Windows people: please help check idea for a new Mercurial repository layout

Matt Mackall mpm at selenic.com
Sat Jun 14 11:45:46 CDT 2008


On Sat, 2008-06-14 at 17:43 +0200, Adrian Buehlmann wrote:
> On 14.06.2008 17:05, Matt Mackall wrote:
> > On Sat, 2008-06-14 at 12:22 +0100, Paul Moore wrote:
> >> 2008/6/14 Adrian Buehlmann <adrian at cadifra.com>:
> >>> So, a simple file/directory encoding strategy (for a new Mercurial repo
> >>> layout) would be to prepend a period to every directory- and filename
> >>> inside the .hg dir.
> >>>
> >>> If anyone knows this encoding doesn't work, please tell me!
> >> I see no reason why this would not work. However, it may be a bit more
> >> wide-ranging than is needed.
> > 
> > Actually, it's not wide-ranging enough - it doesn't solve the long
> > filename problem and we're not going to switch layouts unless we solve
> > both.
> 
> Ok. Good to know what the requirements are. So I can drop that track now.
> 
> > As I've mentioned before, it *is* possible to create both very long path
> > names *and* files with reserved filenames on Windows by using the
> > Unicode APIs. And that doesn't even require a layout change.
> 
> Sorry, I must have missed that one of your statements then.
> 
> Per my understanding, explorer.exe and other equally important programs can't
> handle such \\?\ paths (for example winzip and potentially other archivers).

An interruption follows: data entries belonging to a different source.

/-- Settles O56, by what a step can do: nothing, or the oldest transaction, which keeps the invariant. -/
theorem stepKeepsTheInvariant : Obligations.StepKeepsTheInvariant := by
  intro s t hs h
  rcases step_cases s t h with ⟨-, rfl⟩ | ⟨x, xs, -, htransact⟩
  · exact hs
  · exact transact_keeps_inv (hs.setPending xs) htransact

/-- Settles O55: `Reset` leaves the registers of the reset state. -/
theorem resetMeetsTheInvariant : Obligations.ResetMeetsTheInvariant :=
  resetBlock_inv State.reset

end Sys2Proof.Machine
end

section
/-! SUPPORT. The frame of the commands (spec/10_state.md R30): what a setter leaves unchanged in the register window, and
what each command leaves unchanged. -/

namespace Sys2Proof.Machine

section Frame

variable {a : Byte} {s t : State}

/-- An address reads the same in two states that agree on the location whose address it is; a reserved one always reads the
same. -/
theorem hostRead_congr (h : ∀ l : Loc, l.address = some a.toNat → loadByte l t = loadByte l s) :
    hostRead a t = hostRead a s := by
  rcases address_locate a with hreserved | haddress
  · simp [hostRead, hreserved, loadByte]
  · exact h (locate a) haddress

theorem hostRead_setStatus_of_ne (ha : a.toNat ≠ 0x01) (v : Byte) : hostRead a (s.setStatus v) = hostRead a s :=
  hostRead_congr fun l hl => by
    cases l with
    | status => exact absurd (Option.some.inj hl).symm ha
    | _ => rfl

theorem hostRead_setKey_of_not_mem (ha : ¬ (0x10 ≤ a.toNat ∧ a.toNat ≤ 0x1F)) (k : Block) :
    hostRead a (s.setKey k) = hostRead a s :=
  hostRead_congr fun l hl => by
    cases l with
    | key i => have := Option.some.inj hl; omega
    | _ => rfl

theorem hostRead_setBlkout_of_not_mem (ha : ¬ (0x30 ≤ a.toNat ∧ a.toNat ≤ 0x3F)) (b : Block) :
    hostRead a (s.setBlkout b) = hostRead a s :=
  hostRead_congr fun l hl => by
    cases l with
    | blkout i => have := Option.some.inj hl; omega
    | _ => rfl

theorem hostRead_setTag_of_not_mem (ha : ¬ (0x40 ≤ a.toNat ∧ a.toNat ≤ 0x4F)) (b : Block) :
    hostRead a (s.setTag b) = hostRead a s :=
  hostRead_congr fun l hl => by
    cases l with
    | tag i => have := Option.some.inj hl; omega
    | _ => rfl

theorem hostRead_setAddr_of_not_mem (ha : ¬ (0x50 ≤ a.toNat ∧ a.toNat ≤ 0x55)) (x : DeviceAddress) :
    hostRead a (s.setAddr x) = hostRead a s :=
  hostRead_congr fun l hl => by
    cases l with
    | addr i => have := Option.some.inj hl; omega
    | _ => rfl

/-- Every command leaves the host's side of the interface alone (notes/assumptions/1.md). -/
theorem exec_keeps_host_side {i : Instr} (h : exec i s = .next t) : t.pending = s.pending ∧ t.replies = s.replies := by
  rcases exec_cases i s t h with ⟨-, k, -, rfl⟩ | ⟨-, rfl⟩ | ⟨-, -, rfl⟩ | ⟨-, rfl⟩ | ⟨-, k, -, rfl⟩ | ⟨-, rfl⟩ |
    ⟨-, -, rfl⟩ | ⟨-, -, rfl⟩ | ⟨-, -, rfl⟩ <;> simp

/-- `STATUS` is among the registers of every command, so the end of a command does not show at any other address. -/
theorem exec_frame {i : Instr} (h : exec i s = .next t) (ha : ¬ commandMayWrite i a) : hostRead a t = hostRead a s := by
  obtain ⟨hstatus, hregs⟩ := not_or.1 ha
  rcases exec_cases i s t h with ⟨rfl, k, -, rfl⟩ | ⟨rfl, rfl⟩ | ⟨rfl, -, rfl⟩ | ⟨rfl, rfl⟩ | ⟨rfl, k, -, rfl⟩ |
    ⟨rfl, rfl⟩ | ⟨-, -, rfl⟩ | ⟨-, -, rfl⟩ | ⟨-, -, rfl⟩ <;> rw [hostRead_setStatus_of_ne hstatus]
  · exact hostRead_setKey_of_not_mem hregs k
  · exact hostRead_setBlkout_of_not_mem hregs _
  · exact hostRead_setTag_of_not_mem hregs _
  · exact hostRead_setAddr_of_not_mem hregs _
  · obtain ⟨hkey, htag, haddr⟩ : _ ∧ _ ∧ _ := by simpa only [not_or] using hregs
    rw [hostRead_setAddr_of_not_mem haddr, hostRead_setTag_of_not_mem htag, hostRead_setKey_of_not_mem hkey]
  · exact absurd trivial hregs

end Frame

/-- Settles O23, by the frame of every command. -/
theorem commandsWriteOnlyTheirRegisters : Obligations.CommandsWriteOnlyTheirRegisters := by
  intro i s t h
  exact ⟨fun _ ha => exec_frame h ha, exec_keeps_host_side h⟩

end Sys2Proof.Machine
end

section
/-! SUPPORT. The reset state and the `STATUS` byte (spec/10_state.md R32, R33, R37). -/

namespace Sys2Proof.Machine

theorem loadByte_reset (l : Loc) : loadByte l State.reset = 0 := by
  cases l <;> simp [loadByte, State.reset]

/-- Settles O17: every clause is the byte at one kind of location. -/
theorem resetStateIsAllZero : Obligations.ResetStateIsAllZero :=
  ⟨fun i => loadByte_reset (.str i), rfl, fun i => loadByte_reset (.key i), fun i => loadByte_reset (.msg i), rfl,
    fun i => loadByte_reset (.blkin i), fun i => loadByte_reset (.blkout i), fun i => loadByte_reset (.tag i),
    fun i => loadByte_reset (.addr i), rfl, fun a => loadByte_reset (locate a)⟩

/-- The shape `(code << 4) | 0x02` of R153 puts any code into `ERRCODE` and sets `ERR` alone of the two flags. -/
theorem fields_of_errorShape (c : BitVec 4) :
    okFlag ((c.setWidth 8 <<< 4) ||| 0x02) = false ∧ errFlag ((c.setWidth 8 <<< 4) ||| 0x02) = true ∧
      errCode ((c.setWidth 8 <<< 4) ||| 0x02) = c := by
  revert c; decide

theorem legalStatus_iff (v : Byte) :
    legalStatus v = true ↔ v = 0x00 ∨ v = 0x01 ∨ v = 0x12 ∨ v = 0x22 ∨ v = 0x32 := by
  simp [legalStatus, or_assoc]

/-- `OK` and `ERR` exclude each other in a legal value, both are 0 in the reset value only, and bits 3:2 are 0. -/
theorem legalStatus_fields {v : Byte} (h : legalStatus v = true) :
    ¬ (okFlag v = true ∧ errFlag v = true) ∧ (okFlag v = false ∧ errFlag v = false ↔ v = 0x00) ∧ v.extractLsb' 2 2 = 0 := by
  rcases (legalStatus_iff v).1 h with rfl | rfl | rfl | rfl | rfl <;> decide

/-- Settles O19, by the fields of every error code and of the five legal values. -/
theorem statusValuesAndFields : Obligations.StatusValuesAndFields :=
  ⟨rfl, statusOfErr_parseError, statusOfErr_illegalCommand, statusOfErr_badLength, rfl, rfl, rfl,
    fun e => fields_of_errorShape e.code, fun _ => legalStatus_fields⟩

/-- Settles O22: no command reads `STATUS`, and every one ends in `complete` or `raise`, which replace it. -/
theorem statusIsNotSticky : Obligations.StatusIsNotSticky := by
  intro i s v
  cases i with
  | parse => rfl
  | ecbenc => rfl
  | cmac => rfl
  | extract => rfl
  | derive => rfl
  | clear => rfl

end Sys2Proof.Machine
end

section
/-! SUPPORT. The register window as the host sees it (spec/20_memory.md R41 to R45, R49): the access at every address, what
every address reads after a data write, and that the window shows every register. -/

namespace Sys2Proof.Machine

/-! ### The address map -/

/-- The byte of a location is read at its address. -/
theorem hostRead_ofNat {l : Loc} {n : Nat} (h : l.address = some n) (s : State) :
    hostRead (BitVec.ofNat 8 n) s = loadByte l s := by
  rw [hostRead, locate_address l n h]

/-! The access column, checked at each of the 256 addresses. -/

section Access

variable (a : Byte)

theorem access_locate_eq_wo_iff : (locate a).access = .wo ↔ a.toNat = 0x00 := by
  revert a; decide +kernel

theorem access_locate_eq_rw_iff : (locate a).access = .rw ↔ readWriteAddress a := by
  revert a; decide +kernel

theorem access_locate_eq_ro_iff :
    (locate a).access = .ro ↔ a.toNat = 0x01 ∨ (0x30 ≤ a.toNat ∧ a.toNat ≤ 0x3F) ∨ (0x50 ≤ a.toNat ∧ a.toNat ≤ 0x55) := by
  revert a; decide +kernel

theorem access_locate_eq_reserved_iff : (locate a).access = .reserved ↔ reservedAddress a := by
  revert a; decide +kernel

end Access

theorem loadByte_of_access_reserved {l : Loc} (h : l.access = .reserved) (s : State) : loadByte l s = 0 := by
  cases l with
  | reserved => rfl
  | _ => cases h

theorem hostRead_reserved {a : Byte} (h : reservedAddress a) (s : State) : hostRead a s = 0 :=
  loadByte_of_access_reserved ((access_locate_eq_reserved_iff a).2 h) s

/-- Settles O10: every location is read at its address, and the access is that of the row of the map. -/
theorem windowFollowsTheAddressMap : Obligations.WindowFollowsTheAddressMap := by
  refine ⟨fun s => ⟨?cmd, ?status, ?strlen, ?msglen, fun i => ?key, fun i => ?blkin, fun i => ?blkout, fun i => ?tag,
    fun i => ?addr, fun i => ?str, fun i => ?msg, fun a h => hostRead_reserved h s⟩, fun a => ?access,
    fun a => loadByte_reset (locate a)⟩
  case cmd => exact hostRead_ofNat (l := .cmd) rfl s
  case status => exact hostRead_ofNat (l := .status) rfl s
  case strlen => exact hostRead_ofNat (l := .strlen) rfl s
  case msglen => exact hostRead_ofNat (l := .msglen) rfl s
  case key => exact hostRead_ofNat (l := .key i) rfl s
  case blkin => exact hostRead_ofNat (l := .blkin i) rfl s
  case blkout => exact hostRead_ofNat (l := .blkout i) rfl s
  case tag => exact hostRead_ofNat (l := .tag i) rfl s
  case addr => exact hostRead_ofNat (l := .addr i) rfl s
  case str => exact hostRead_ofNat (l := .str i) rfl s
  case msg => exact hostRead_ofNat (l := .msg i) rfl s
  case access =>
    exact ⟨access_locate_eq_wo_iff a, access_locate_eq_rw_iff a, access_locate_eq_ro_iff a,
      access_locate_eq_reserved_iff a⟩

/-! ### Data writes -/

theorem hostWrite_of_rw {a : Byte} (h : (locate a).access = .rw) (v : Byte) (s : State) :
    hostWrite a v s = storeByte (locate a) v s :=
  (hostWrite_cases a v s).elim And.right fun hnot => absurd h hnot.1

theorem hostWrite_of_not_rw {a : Byte} (h : (locate a).access ≠ .rw) (v : Byte) (s : State) : hostWrite a v s = s :=
  (hostWrite_cases a v s).elim (fun hrw => absurd hrw.1 h) And.right

theorem storeByte_pending (l : Loc) (v : Byte) (s : State) : (storeByte l v s).pending = s.pending := by
  cases l <;> rfl

theorem storeByte_replies (l : Loc) (v : Byte) (s : State) : (storeByte l v s).replies = s.replies := by
  cases l <;> rfl

theorem storeByte_setPending (l : Loc) (v : Byte) (s : State) (xs : List Transaction) :
    storeByte l v (s.setPending xs) = (storeByte l v s).setPending xs := by
  cases l <;> rfl

section HostWrite

variable (a v : Byte) (s : State)

@[simp] theorem hostWrite_pending : (hostWrite a v s).pending = s.pending := by
  rcases hostWrite_cases a v s with ⟨-, hw⟩ | ⟨-, hw⟩
  · rw [hw, storeByte_pending]
  · rw [hw]

@[simp] theorem hostWrite_replies : (hostWrite a v s).replies = s.replies := by
  rcases hostWrite_cases a v s with ⟨-, hw⟩ | ⟨-, hw⟩
  · rw [hw, storeByte_replies]
  · rw [hw]

theorem hostWrite_setPending (xs : List Transaction) :
    hostWrite a v (s.setPending xs) = (hostWrite a v s).setPending xs := by
  by_cases h : (locate a).access = .rw
  · simp only [hostWrite_of_rw h, storeByte_setPending]
  · simp only [hostWrite_of_not_rw h]

end HostWrite

theorem hostRead_hostWrite_same {a : Byte} (h : (locate a).access = .rw) (v : Byte) (s : State) :
    hostRead a (hostWrite a v s) = v := by
  rw [hostRead, hostWrite_of_rw h]
  apply loadByte_storeByte_same
  · intro hcmd; simp [hcmd, Loc.access] at h
  · intro hreserved; simp [hreserved, Loc.access] at h

theorem hostRead_hostWrite_of_ne {a b : Byte} (hne : b ≠ a) (v : Byte) (s : State) :
    hostRead b (hostWrite a v s) = hostRead b s := by
  rcases hostWrite_cases a v s with ⟨hrw, hw⟩ | ⟨-, hw⟩
  · have hloc : locate a ≠ locate b := fun he =>
      hne (locate_injective a b he fun hreserved => by simp [hreserved, Loc.access] at hrw).symm
    rw [hw]
    exact loadByte_storeByte_other _ _ v s hloc
  · rw [hw]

Oh, I'm sure it will confuse the hell out of lots of things. But only
when users have such files in their repo. And only when they use tools
that poke in .hg. And there aren't many good reasons to do that beyond
backup and manual cloning. But really this is just a quick hack.

Here are the repo layout requirements:

a) does not randomize disk layout (ie hashing)
b) avoids case collisions
c) uses only ASCII
d) handles stupidly long filenames
e) avoids filesystem quirks like reserved words and characters
f) mostly human-readable (optional)
g) reversible (optional)

(a) is important for performance. Filesystems are likely to store
sequentially created files in the same directory near each other on
disk. Disks and operating systems are likely to cache such data. Thus,
always reading and writing files in a consistent order gives the
operating system and hardware its best opportunity to optimize layout.
Ideally, the store layout should roughly mirror the working dir layout.

Point (g) is interesting. If we throw out cryptographically-strong
hashing because of (a), we either have to expand names to meet (b) and
(c) or throw out information and risk collisions. And we don't really
want that, so (g) may effectively be implied. It's also worth
considering (f): it makes understanding what's going on in the store a
hell of a lot easier, especially when something goes wrong. Which again
means: no hashing.

Which means that adding (d) is hard, because just about any solution to
(b) and (c) will blow up path lengths, especially in the presence of
interesting character sets. If our absolute paths are limited to a mere
255 characters and people want to have multi-line filenames, we've got a
problem.

So we probably have to find a way to write longer filenames (NTFS's real
limit is 32k).

-- 
Mathematics is the supreme nostalgia of our time.